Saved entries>
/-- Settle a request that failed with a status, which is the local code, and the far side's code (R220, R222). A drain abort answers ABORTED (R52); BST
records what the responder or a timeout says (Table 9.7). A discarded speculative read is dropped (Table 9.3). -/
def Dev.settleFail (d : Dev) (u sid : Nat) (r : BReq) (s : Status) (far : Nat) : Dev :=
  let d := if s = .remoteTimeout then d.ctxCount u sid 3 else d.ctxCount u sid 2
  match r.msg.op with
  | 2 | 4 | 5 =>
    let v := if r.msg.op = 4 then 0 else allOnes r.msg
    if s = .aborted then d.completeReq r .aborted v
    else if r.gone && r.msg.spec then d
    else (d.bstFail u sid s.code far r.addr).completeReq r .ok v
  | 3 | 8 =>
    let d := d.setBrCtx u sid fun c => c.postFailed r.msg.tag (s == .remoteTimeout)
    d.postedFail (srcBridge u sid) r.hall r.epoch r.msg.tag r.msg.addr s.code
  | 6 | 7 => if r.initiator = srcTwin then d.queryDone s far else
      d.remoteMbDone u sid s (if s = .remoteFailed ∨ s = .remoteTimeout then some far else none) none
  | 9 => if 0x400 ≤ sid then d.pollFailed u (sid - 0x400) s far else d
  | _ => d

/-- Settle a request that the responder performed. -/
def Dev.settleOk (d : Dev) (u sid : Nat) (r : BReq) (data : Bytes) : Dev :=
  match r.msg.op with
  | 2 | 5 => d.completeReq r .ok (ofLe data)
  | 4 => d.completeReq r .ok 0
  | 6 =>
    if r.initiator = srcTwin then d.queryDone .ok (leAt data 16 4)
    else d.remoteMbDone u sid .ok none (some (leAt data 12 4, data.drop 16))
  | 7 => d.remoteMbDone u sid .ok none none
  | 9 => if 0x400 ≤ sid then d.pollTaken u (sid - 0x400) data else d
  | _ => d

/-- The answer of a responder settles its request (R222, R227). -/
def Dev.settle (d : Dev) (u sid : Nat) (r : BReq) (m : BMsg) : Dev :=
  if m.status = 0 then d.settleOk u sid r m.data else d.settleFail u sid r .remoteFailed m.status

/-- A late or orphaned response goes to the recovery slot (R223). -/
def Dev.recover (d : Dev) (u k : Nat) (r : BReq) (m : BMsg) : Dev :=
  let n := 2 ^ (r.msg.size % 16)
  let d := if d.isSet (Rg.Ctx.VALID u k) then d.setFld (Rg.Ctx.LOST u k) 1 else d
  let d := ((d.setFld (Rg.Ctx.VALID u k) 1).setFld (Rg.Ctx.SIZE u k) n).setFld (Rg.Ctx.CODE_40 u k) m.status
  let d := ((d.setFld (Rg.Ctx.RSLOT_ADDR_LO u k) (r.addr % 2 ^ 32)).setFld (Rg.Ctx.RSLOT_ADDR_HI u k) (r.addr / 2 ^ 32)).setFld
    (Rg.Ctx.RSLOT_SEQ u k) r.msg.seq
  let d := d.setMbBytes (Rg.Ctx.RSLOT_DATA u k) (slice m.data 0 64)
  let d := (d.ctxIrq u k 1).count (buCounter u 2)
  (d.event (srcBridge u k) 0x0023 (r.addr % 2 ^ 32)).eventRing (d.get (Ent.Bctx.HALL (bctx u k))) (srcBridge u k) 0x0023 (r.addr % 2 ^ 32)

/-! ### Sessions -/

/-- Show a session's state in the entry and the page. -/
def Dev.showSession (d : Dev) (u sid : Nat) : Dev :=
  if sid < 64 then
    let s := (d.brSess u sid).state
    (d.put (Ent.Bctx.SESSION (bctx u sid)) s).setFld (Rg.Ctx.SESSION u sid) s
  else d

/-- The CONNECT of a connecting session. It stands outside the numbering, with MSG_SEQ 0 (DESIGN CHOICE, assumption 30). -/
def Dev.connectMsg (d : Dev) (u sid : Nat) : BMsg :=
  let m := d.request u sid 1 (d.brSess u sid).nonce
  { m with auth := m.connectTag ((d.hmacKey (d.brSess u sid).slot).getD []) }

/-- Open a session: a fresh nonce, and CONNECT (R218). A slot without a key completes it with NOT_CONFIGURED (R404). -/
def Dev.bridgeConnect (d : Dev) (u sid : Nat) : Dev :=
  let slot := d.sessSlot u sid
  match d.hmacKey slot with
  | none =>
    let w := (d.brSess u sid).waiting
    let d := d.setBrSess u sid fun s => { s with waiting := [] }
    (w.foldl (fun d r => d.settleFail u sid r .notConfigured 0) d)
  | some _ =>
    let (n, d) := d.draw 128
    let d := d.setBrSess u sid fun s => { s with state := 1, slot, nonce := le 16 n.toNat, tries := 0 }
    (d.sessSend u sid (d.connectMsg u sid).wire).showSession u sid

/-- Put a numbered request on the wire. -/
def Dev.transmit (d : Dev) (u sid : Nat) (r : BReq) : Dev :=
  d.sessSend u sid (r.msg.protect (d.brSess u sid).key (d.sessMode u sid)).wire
==
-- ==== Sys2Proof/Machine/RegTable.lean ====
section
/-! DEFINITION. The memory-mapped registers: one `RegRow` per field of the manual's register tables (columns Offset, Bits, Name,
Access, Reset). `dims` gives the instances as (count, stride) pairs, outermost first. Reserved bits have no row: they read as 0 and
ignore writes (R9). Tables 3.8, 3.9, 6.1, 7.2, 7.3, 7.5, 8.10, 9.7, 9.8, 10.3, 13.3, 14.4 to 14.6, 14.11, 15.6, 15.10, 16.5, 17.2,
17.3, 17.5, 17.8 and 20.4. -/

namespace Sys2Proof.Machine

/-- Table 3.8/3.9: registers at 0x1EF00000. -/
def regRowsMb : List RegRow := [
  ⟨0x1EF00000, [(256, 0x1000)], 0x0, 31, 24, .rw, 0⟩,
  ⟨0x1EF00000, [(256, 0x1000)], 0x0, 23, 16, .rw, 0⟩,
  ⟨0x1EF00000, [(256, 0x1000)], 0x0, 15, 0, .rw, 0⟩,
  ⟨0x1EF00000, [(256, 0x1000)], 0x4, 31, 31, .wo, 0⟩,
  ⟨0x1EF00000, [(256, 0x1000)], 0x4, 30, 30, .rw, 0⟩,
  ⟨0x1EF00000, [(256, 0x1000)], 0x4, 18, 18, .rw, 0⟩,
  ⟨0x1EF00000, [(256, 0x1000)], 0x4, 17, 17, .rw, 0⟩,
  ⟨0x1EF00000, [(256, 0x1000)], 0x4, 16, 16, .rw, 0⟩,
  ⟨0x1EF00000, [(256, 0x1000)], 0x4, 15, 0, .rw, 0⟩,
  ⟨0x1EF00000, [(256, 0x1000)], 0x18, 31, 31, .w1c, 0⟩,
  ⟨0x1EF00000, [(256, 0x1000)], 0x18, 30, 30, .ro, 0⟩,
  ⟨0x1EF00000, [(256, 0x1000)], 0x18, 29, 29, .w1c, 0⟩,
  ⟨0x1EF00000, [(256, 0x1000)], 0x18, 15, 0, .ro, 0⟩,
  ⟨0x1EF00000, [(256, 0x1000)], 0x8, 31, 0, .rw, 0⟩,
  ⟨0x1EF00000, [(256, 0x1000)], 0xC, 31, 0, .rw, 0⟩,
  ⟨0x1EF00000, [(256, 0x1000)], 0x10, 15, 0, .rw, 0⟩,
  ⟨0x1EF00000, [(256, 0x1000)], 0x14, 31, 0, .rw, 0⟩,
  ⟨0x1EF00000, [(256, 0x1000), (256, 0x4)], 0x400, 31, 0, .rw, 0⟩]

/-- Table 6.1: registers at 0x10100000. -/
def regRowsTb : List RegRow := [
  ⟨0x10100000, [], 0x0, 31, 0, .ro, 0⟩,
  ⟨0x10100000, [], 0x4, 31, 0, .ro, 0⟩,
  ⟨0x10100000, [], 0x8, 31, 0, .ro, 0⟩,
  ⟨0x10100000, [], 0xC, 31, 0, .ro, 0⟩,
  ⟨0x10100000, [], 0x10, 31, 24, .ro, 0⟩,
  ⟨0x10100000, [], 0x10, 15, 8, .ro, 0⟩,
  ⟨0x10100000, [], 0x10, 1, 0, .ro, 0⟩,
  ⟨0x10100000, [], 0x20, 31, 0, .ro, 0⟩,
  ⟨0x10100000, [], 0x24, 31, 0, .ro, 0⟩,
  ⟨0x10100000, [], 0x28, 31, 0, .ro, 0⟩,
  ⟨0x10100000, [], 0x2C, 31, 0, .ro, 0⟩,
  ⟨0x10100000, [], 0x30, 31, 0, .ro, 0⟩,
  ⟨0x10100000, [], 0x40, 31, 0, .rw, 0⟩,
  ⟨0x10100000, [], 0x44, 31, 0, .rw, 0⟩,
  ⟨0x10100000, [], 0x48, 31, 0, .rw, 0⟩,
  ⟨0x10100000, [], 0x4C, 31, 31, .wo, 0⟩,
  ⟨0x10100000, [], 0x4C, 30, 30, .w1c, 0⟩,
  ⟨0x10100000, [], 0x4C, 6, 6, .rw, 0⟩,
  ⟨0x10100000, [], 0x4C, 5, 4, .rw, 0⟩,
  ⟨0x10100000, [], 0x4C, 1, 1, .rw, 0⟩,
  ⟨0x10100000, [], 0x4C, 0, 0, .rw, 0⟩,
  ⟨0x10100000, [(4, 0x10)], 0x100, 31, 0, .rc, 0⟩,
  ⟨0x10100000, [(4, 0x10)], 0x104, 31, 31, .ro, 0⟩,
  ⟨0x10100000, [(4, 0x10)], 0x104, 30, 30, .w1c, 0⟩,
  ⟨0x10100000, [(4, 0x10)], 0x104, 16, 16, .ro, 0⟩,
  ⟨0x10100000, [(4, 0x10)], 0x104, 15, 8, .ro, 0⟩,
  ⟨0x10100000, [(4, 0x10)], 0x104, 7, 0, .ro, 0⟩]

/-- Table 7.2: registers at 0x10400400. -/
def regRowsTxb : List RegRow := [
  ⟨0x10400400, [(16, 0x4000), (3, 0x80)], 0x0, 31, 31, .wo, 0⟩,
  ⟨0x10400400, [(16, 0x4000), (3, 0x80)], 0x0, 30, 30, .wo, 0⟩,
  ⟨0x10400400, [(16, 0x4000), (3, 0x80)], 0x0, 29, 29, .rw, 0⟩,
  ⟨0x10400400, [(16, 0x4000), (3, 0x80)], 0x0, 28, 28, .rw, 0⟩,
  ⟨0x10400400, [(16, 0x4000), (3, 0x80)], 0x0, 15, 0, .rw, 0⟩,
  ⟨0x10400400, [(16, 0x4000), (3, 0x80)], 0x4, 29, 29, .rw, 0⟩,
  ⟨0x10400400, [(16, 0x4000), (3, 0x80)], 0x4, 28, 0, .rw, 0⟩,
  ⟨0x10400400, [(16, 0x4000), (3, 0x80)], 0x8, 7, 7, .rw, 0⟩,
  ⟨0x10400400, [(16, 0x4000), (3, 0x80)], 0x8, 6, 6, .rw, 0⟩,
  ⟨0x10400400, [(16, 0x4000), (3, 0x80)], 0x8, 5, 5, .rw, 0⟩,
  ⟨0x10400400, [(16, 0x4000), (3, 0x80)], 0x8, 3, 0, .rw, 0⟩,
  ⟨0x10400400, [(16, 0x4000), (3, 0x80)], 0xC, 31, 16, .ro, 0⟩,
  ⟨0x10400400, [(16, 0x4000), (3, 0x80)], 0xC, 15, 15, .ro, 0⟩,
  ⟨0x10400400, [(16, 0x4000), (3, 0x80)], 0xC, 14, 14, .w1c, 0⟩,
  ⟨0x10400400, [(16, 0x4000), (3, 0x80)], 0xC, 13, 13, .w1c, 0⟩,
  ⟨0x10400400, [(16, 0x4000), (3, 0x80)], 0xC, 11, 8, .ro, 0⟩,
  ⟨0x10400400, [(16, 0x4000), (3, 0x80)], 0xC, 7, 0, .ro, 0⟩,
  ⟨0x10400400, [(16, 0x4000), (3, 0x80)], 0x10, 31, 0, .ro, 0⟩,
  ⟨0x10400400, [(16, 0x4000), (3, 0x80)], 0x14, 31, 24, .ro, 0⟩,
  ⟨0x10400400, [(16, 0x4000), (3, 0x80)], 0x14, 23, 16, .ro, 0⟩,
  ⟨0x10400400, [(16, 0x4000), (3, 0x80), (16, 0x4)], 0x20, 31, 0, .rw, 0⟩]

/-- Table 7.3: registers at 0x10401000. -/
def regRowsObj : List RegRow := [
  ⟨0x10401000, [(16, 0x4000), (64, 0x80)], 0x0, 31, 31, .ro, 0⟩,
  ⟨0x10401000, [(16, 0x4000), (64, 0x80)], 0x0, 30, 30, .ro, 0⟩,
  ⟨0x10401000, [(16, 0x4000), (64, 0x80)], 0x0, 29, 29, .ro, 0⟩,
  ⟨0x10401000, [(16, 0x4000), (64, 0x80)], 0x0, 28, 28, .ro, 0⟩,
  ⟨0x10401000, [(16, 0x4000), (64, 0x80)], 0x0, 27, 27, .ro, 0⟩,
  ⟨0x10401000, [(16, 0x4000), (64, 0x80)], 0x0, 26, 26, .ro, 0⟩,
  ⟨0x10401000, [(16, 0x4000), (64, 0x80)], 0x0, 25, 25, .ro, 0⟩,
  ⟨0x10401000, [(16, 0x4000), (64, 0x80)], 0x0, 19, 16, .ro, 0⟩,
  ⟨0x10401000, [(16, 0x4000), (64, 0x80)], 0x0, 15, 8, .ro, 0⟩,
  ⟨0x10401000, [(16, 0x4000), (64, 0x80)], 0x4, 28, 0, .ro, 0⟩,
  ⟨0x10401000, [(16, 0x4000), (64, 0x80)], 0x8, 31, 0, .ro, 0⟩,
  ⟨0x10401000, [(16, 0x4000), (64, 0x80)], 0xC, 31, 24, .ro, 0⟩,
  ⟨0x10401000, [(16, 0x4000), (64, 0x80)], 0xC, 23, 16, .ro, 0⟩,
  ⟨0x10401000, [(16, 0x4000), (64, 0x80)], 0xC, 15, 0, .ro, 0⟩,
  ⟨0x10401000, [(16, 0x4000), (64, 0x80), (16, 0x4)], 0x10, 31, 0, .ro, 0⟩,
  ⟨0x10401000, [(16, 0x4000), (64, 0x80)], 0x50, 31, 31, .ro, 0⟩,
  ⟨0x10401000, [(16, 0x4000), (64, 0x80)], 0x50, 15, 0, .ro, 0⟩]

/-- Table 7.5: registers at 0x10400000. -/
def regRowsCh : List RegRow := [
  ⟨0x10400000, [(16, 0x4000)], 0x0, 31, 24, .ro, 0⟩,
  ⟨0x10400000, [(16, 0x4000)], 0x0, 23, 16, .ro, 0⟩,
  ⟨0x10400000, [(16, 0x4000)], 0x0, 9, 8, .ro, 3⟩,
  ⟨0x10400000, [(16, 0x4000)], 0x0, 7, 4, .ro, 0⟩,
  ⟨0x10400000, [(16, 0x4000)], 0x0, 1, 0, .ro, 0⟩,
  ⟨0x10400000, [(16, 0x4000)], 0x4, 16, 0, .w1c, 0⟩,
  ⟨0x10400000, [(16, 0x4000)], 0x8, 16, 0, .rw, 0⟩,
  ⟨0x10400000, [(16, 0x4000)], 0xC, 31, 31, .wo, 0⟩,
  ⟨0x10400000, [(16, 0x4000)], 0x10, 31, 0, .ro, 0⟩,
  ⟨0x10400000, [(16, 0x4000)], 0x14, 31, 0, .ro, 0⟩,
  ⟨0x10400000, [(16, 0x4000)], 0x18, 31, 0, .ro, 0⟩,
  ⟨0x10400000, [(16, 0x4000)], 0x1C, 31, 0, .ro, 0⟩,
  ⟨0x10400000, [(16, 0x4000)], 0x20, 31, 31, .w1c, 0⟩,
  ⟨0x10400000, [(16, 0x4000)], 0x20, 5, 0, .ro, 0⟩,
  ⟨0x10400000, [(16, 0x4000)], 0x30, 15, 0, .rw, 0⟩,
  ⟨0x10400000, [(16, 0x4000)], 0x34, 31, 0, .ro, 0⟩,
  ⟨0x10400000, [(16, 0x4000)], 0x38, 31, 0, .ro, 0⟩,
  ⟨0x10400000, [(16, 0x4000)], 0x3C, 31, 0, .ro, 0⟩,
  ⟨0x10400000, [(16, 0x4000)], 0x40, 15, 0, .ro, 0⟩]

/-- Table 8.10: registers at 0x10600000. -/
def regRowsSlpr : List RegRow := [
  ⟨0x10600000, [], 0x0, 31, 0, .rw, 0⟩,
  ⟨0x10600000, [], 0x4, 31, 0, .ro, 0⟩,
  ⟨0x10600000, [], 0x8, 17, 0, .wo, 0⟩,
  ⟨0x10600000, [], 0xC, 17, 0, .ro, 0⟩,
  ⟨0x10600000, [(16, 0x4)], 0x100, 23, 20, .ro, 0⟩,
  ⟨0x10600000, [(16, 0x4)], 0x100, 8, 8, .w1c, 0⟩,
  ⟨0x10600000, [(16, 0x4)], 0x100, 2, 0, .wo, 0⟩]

Your instructions> Please, from the entries above, set down exactly the lines from the one containing "ABORTED (R52); BST" through the one containing "else if r.gone && r.msg.spec then d", and only those.

Solution>
/-- Settle a request that failed with a status, which is the local code, and the far side's code (R220, R222). A drain abort answers ABORTED (R52); BST
records what the responder or a timeout says (Table 9.7). A discarded speculative read is dropped (Table 9.3). -/
def Dev.settleFail (d : Dev) (u sid : Nat) (r : BReq) (s : Status) (far : Nat) : Dev :=
  let d := if s = .remoteTimeout then d.ctxCount u sid 3 else d.ctxCount u sid 2
  match r.msg.op with
  | 2 | 4 | 5 =>
    let v := if r.msg.op = 4 then 0 else allOnes r.msg
    if s = .aborted then d.completeReq r .aborted v
    else if r.gone && r.msg.spec then d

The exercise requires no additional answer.